Dataset records START

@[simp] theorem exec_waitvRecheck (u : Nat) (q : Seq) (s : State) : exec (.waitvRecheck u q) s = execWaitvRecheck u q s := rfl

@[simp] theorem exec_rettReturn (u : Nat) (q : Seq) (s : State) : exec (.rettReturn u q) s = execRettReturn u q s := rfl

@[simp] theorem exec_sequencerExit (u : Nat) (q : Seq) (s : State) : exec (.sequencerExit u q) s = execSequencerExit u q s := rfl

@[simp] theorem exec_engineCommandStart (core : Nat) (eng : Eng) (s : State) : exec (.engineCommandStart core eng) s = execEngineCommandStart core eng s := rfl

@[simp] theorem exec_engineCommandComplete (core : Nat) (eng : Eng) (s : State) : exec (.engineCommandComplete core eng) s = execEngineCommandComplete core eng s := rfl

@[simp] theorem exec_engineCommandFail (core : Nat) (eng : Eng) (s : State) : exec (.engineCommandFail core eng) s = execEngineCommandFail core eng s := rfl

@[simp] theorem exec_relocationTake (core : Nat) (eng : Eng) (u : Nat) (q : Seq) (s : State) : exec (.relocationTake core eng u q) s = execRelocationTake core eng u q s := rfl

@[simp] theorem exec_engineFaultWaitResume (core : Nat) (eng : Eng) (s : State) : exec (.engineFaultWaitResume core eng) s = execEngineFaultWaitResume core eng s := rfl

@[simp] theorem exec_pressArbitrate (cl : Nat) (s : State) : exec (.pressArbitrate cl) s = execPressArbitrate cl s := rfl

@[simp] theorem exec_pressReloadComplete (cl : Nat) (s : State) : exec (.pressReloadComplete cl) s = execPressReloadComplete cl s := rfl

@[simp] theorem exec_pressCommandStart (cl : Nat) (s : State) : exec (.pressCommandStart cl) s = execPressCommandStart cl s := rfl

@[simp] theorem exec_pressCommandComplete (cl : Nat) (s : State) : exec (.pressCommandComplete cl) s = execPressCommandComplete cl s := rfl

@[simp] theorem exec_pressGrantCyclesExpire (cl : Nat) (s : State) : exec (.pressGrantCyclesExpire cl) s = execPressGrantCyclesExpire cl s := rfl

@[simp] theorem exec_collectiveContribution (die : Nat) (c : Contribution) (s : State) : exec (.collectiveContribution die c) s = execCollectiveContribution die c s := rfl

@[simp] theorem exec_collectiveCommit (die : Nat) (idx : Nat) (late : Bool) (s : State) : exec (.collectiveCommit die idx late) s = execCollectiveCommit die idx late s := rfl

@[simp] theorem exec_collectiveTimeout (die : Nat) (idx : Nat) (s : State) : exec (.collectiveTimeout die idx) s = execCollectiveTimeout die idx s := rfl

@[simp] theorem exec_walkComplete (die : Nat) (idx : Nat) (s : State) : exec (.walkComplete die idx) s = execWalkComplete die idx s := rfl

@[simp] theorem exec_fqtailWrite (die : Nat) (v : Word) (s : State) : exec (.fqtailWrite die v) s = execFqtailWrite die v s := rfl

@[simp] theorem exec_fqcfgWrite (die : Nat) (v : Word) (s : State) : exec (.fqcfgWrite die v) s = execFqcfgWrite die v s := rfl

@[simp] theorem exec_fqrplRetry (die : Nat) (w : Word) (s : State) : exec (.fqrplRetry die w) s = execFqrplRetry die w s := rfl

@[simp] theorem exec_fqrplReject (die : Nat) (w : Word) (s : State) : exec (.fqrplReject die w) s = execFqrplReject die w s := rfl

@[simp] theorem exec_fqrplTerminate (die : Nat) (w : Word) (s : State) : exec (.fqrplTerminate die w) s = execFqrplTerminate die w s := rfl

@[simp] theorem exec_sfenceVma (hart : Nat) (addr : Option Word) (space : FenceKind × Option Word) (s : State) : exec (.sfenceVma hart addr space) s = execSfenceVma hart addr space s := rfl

Dataset records END
Dataset records START

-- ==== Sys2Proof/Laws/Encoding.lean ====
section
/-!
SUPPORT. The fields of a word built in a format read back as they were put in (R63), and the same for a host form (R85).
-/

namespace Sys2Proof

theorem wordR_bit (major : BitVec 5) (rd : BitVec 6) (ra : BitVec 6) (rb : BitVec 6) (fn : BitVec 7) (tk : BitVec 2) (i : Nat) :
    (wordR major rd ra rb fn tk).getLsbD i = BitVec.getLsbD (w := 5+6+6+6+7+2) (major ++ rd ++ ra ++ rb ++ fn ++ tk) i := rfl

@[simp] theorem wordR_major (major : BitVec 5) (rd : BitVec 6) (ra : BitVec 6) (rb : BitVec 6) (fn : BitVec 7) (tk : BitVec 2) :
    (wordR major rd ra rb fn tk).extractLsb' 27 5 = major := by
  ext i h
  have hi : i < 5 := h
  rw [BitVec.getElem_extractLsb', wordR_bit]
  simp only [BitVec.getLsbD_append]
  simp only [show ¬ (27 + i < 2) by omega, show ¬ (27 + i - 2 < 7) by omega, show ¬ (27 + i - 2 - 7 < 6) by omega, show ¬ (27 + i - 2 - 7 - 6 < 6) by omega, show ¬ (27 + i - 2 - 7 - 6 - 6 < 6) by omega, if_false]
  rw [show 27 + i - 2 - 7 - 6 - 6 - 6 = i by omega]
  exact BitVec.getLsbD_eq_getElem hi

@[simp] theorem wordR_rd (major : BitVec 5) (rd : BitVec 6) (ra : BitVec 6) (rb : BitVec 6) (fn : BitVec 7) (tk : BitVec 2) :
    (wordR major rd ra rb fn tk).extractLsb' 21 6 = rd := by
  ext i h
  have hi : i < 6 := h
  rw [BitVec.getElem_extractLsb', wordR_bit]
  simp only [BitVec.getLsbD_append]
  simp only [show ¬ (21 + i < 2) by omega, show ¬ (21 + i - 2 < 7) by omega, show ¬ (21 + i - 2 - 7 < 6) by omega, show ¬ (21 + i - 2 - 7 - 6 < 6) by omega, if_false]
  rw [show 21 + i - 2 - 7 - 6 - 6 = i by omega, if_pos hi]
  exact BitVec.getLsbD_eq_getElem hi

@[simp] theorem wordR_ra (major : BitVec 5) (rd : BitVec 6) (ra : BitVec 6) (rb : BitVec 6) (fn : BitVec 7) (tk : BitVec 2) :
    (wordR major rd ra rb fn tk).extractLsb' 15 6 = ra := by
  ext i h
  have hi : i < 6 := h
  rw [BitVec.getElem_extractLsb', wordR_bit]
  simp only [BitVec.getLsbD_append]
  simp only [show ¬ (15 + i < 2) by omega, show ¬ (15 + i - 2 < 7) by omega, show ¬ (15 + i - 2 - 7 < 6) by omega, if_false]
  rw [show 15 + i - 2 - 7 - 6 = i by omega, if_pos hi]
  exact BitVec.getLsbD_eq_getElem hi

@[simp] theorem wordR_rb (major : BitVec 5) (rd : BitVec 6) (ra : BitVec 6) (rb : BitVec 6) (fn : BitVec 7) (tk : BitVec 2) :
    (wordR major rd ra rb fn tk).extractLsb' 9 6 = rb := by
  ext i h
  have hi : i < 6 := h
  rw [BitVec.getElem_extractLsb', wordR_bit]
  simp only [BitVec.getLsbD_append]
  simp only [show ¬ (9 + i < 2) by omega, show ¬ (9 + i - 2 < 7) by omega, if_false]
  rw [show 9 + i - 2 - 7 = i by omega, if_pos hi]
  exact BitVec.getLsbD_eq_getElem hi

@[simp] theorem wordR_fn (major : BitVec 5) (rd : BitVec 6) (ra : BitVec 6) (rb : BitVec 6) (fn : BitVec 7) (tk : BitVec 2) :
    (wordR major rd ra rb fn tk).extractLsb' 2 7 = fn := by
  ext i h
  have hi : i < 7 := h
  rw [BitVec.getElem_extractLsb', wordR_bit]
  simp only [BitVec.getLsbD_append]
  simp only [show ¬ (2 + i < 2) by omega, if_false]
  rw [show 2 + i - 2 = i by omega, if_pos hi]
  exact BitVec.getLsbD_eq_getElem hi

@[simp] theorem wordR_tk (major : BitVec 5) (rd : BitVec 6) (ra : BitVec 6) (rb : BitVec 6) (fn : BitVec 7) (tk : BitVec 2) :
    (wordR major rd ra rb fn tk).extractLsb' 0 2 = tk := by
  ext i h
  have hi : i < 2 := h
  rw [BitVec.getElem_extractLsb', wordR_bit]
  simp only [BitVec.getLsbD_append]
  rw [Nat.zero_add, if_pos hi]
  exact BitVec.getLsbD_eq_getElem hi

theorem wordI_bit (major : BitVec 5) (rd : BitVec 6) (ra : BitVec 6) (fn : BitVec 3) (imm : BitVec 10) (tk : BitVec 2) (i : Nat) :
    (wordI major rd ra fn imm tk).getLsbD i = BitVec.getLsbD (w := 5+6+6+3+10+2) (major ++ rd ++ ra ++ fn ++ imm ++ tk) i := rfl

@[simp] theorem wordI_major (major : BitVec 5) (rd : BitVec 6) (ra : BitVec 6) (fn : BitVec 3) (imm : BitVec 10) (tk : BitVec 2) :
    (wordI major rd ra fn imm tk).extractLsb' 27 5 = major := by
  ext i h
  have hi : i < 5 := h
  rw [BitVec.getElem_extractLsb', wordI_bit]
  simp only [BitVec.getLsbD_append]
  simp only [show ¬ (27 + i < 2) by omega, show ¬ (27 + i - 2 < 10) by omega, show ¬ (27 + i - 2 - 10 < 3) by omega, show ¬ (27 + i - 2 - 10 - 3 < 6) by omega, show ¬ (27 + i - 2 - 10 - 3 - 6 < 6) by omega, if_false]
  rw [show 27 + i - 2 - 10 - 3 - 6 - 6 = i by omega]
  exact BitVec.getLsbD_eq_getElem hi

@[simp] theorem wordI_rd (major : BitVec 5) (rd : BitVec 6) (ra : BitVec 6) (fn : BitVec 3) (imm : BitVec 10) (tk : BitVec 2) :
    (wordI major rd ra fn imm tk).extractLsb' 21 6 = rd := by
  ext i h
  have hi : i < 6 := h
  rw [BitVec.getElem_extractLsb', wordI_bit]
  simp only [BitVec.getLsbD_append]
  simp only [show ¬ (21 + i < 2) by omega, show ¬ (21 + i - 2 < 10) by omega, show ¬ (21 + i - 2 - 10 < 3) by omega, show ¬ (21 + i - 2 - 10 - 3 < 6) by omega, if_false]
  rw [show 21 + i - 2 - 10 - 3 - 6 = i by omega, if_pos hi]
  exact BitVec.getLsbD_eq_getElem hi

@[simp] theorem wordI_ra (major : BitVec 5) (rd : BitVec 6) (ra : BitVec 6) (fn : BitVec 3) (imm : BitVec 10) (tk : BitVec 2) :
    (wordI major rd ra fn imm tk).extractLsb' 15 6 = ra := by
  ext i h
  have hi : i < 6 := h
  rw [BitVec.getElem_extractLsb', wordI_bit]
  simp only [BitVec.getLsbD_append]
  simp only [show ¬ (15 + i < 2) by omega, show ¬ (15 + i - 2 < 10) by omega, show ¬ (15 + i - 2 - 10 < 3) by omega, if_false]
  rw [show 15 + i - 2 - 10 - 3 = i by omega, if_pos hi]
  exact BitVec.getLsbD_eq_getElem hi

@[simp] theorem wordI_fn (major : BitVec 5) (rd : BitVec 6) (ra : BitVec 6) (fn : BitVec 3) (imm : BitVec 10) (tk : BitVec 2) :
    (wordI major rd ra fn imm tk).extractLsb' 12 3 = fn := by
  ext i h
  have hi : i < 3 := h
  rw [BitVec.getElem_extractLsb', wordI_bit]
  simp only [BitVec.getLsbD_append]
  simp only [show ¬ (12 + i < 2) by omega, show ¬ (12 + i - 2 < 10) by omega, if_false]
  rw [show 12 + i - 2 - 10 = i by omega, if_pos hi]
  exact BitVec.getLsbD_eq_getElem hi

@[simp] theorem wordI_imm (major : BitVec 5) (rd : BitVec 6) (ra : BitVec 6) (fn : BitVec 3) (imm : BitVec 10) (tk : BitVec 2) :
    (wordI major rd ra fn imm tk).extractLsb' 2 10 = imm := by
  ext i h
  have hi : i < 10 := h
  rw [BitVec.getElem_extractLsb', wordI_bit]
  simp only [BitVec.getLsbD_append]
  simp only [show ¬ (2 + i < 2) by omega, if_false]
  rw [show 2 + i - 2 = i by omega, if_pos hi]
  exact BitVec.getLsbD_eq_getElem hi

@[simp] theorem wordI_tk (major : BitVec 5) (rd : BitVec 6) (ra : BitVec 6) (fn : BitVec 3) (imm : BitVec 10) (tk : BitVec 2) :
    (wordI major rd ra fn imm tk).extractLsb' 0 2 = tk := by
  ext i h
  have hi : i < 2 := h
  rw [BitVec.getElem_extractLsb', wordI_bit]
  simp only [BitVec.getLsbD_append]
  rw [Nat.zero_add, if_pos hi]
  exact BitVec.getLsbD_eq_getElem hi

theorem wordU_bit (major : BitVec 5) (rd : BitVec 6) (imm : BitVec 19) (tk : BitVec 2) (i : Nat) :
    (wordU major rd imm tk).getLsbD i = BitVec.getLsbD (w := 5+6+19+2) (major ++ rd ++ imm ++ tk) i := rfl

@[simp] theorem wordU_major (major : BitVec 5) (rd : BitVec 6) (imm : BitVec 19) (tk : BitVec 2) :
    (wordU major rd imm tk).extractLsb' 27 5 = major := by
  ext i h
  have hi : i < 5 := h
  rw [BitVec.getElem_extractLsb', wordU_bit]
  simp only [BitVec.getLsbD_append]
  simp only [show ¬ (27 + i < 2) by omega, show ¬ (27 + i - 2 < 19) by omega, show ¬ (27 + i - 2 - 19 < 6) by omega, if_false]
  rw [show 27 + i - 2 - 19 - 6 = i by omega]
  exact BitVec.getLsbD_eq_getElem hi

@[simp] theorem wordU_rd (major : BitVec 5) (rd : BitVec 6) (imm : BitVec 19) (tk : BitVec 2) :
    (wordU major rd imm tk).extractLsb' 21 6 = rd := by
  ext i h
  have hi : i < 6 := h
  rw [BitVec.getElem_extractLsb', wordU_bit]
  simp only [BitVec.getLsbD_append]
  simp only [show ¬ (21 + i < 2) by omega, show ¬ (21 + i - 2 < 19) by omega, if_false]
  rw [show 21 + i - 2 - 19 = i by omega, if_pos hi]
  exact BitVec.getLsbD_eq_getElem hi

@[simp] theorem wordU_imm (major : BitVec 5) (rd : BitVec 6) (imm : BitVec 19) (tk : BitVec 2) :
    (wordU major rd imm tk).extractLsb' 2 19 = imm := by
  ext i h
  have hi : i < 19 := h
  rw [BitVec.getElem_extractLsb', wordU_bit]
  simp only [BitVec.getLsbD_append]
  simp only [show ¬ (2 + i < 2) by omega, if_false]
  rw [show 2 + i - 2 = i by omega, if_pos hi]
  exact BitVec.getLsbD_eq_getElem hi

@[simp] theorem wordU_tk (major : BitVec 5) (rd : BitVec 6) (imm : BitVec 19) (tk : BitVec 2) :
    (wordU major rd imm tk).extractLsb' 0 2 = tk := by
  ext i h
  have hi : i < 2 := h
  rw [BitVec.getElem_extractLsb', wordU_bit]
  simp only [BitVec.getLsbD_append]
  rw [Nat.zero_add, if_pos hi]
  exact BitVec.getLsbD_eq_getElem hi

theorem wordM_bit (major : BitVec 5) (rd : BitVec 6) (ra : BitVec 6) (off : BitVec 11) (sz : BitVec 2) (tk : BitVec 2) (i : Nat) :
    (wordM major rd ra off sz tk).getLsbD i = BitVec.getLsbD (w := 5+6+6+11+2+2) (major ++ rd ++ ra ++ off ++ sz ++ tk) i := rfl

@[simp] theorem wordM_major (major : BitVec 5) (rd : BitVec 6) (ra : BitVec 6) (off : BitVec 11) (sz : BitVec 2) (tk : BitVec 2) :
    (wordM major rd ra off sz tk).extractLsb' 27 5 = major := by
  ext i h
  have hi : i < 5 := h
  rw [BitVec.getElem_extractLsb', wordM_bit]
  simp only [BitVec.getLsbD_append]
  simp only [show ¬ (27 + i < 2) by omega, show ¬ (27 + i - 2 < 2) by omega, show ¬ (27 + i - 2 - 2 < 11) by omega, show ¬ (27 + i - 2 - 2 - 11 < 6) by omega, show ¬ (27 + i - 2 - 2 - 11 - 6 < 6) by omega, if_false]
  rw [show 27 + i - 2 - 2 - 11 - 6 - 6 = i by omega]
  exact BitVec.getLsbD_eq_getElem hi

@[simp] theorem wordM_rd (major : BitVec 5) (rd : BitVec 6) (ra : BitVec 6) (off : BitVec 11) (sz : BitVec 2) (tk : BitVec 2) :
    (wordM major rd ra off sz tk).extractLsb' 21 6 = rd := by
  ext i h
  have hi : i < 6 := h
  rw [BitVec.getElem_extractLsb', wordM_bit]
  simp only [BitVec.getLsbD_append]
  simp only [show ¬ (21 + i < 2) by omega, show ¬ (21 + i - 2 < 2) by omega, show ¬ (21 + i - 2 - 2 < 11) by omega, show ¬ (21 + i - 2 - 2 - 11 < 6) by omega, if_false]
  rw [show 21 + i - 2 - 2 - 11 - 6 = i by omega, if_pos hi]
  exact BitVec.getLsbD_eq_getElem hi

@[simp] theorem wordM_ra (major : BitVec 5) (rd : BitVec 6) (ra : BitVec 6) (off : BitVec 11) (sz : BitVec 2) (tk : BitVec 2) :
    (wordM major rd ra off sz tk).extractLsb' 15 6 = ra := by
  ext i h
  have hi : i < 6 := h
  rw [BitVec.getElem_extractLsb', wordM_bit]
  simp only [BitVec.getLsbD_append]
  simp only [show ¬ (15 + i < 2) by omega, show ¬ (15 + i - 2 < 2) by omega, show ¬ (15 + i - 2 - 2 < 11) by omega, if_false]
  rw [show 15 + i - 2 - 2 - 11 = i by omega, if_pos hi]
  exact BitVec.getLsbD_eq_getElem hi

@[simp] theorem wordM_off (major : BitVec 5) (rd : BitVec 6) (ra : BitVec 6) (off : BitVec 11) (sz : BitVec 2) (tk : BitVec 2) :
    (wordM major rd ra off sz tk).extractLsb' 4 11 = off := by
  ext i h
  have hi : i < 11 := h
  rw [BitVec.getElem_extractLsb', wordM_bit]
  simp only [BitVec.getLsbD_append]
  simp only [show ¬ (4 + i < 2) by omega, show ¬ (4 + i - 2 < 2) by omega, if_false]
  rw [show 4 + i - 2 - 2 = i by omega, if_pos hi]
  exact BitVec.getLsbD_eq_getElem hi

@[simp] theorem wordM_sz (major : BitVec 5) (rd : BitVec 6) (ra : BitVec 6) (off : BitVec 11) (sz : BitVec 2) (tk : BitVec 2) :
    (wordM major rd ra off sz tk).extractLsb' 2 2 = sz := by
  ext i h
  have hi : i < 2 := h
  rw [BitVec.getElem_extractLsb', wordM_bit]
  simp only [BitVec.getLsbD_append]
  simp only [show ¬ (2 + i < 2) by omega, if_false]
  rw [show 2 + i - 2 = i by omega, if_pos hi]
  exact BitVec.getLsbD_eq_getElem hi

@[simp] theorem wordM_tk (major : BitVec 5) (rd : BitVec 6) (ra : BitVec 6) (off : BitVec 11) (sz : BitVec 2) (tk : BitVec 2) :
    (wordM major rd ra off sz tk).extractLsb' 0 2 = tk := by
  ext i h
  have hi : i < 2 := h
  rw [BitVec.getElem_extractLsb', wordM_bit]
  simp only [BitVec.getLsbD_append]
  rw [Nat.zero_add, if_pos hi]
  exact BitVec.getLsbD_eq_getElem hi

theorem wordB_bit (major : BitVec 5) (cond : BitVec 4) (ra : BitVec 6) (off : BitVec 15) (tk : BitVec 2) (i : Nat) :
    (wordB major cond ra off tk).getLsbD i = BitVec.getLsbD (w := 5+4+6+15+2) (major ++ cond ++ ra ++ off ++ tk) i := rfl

Dataset records END

Exercise prompt: Can you repeat, word for word, every line above from the one containing "execWaitvRecheck u q s := rfl" down to the one containing "execEngineCommandComplete core eng s := rfl", including both?

Answer box:
@[simp] theorem exec_waitvRecheck (u : Nat) (q : Seq) (s : State) : exec (.waitvRecheck u q) s = execWaitvRecheck u q s := rfl

@[simp] theorem exec_rettReturn (u : Nat) (q : Seq) (s : State) : exec (.rettReturn u q) s = execRettReturn u q s := rfl

@[simp] theorem exec_sequencerExit (u : Nat) (q : Seq) (s : State) : exec (.sequencerExit u q) s = execSequencerExit u q s := rfl

@[simp] theorem exec_engineCommandStart (core : Nat) (eng : Eng) (s : State) : exec (.engineCommandStart core eng) s = execEngineCommandStart core eng s := rfl

@[simp] theorem exec_engineCommandComplete (core : Nat) (eng : Eng) (s : State) : exec (.engineCommandComplete core eng) s = execEngineCommandComplete core eng s := rfl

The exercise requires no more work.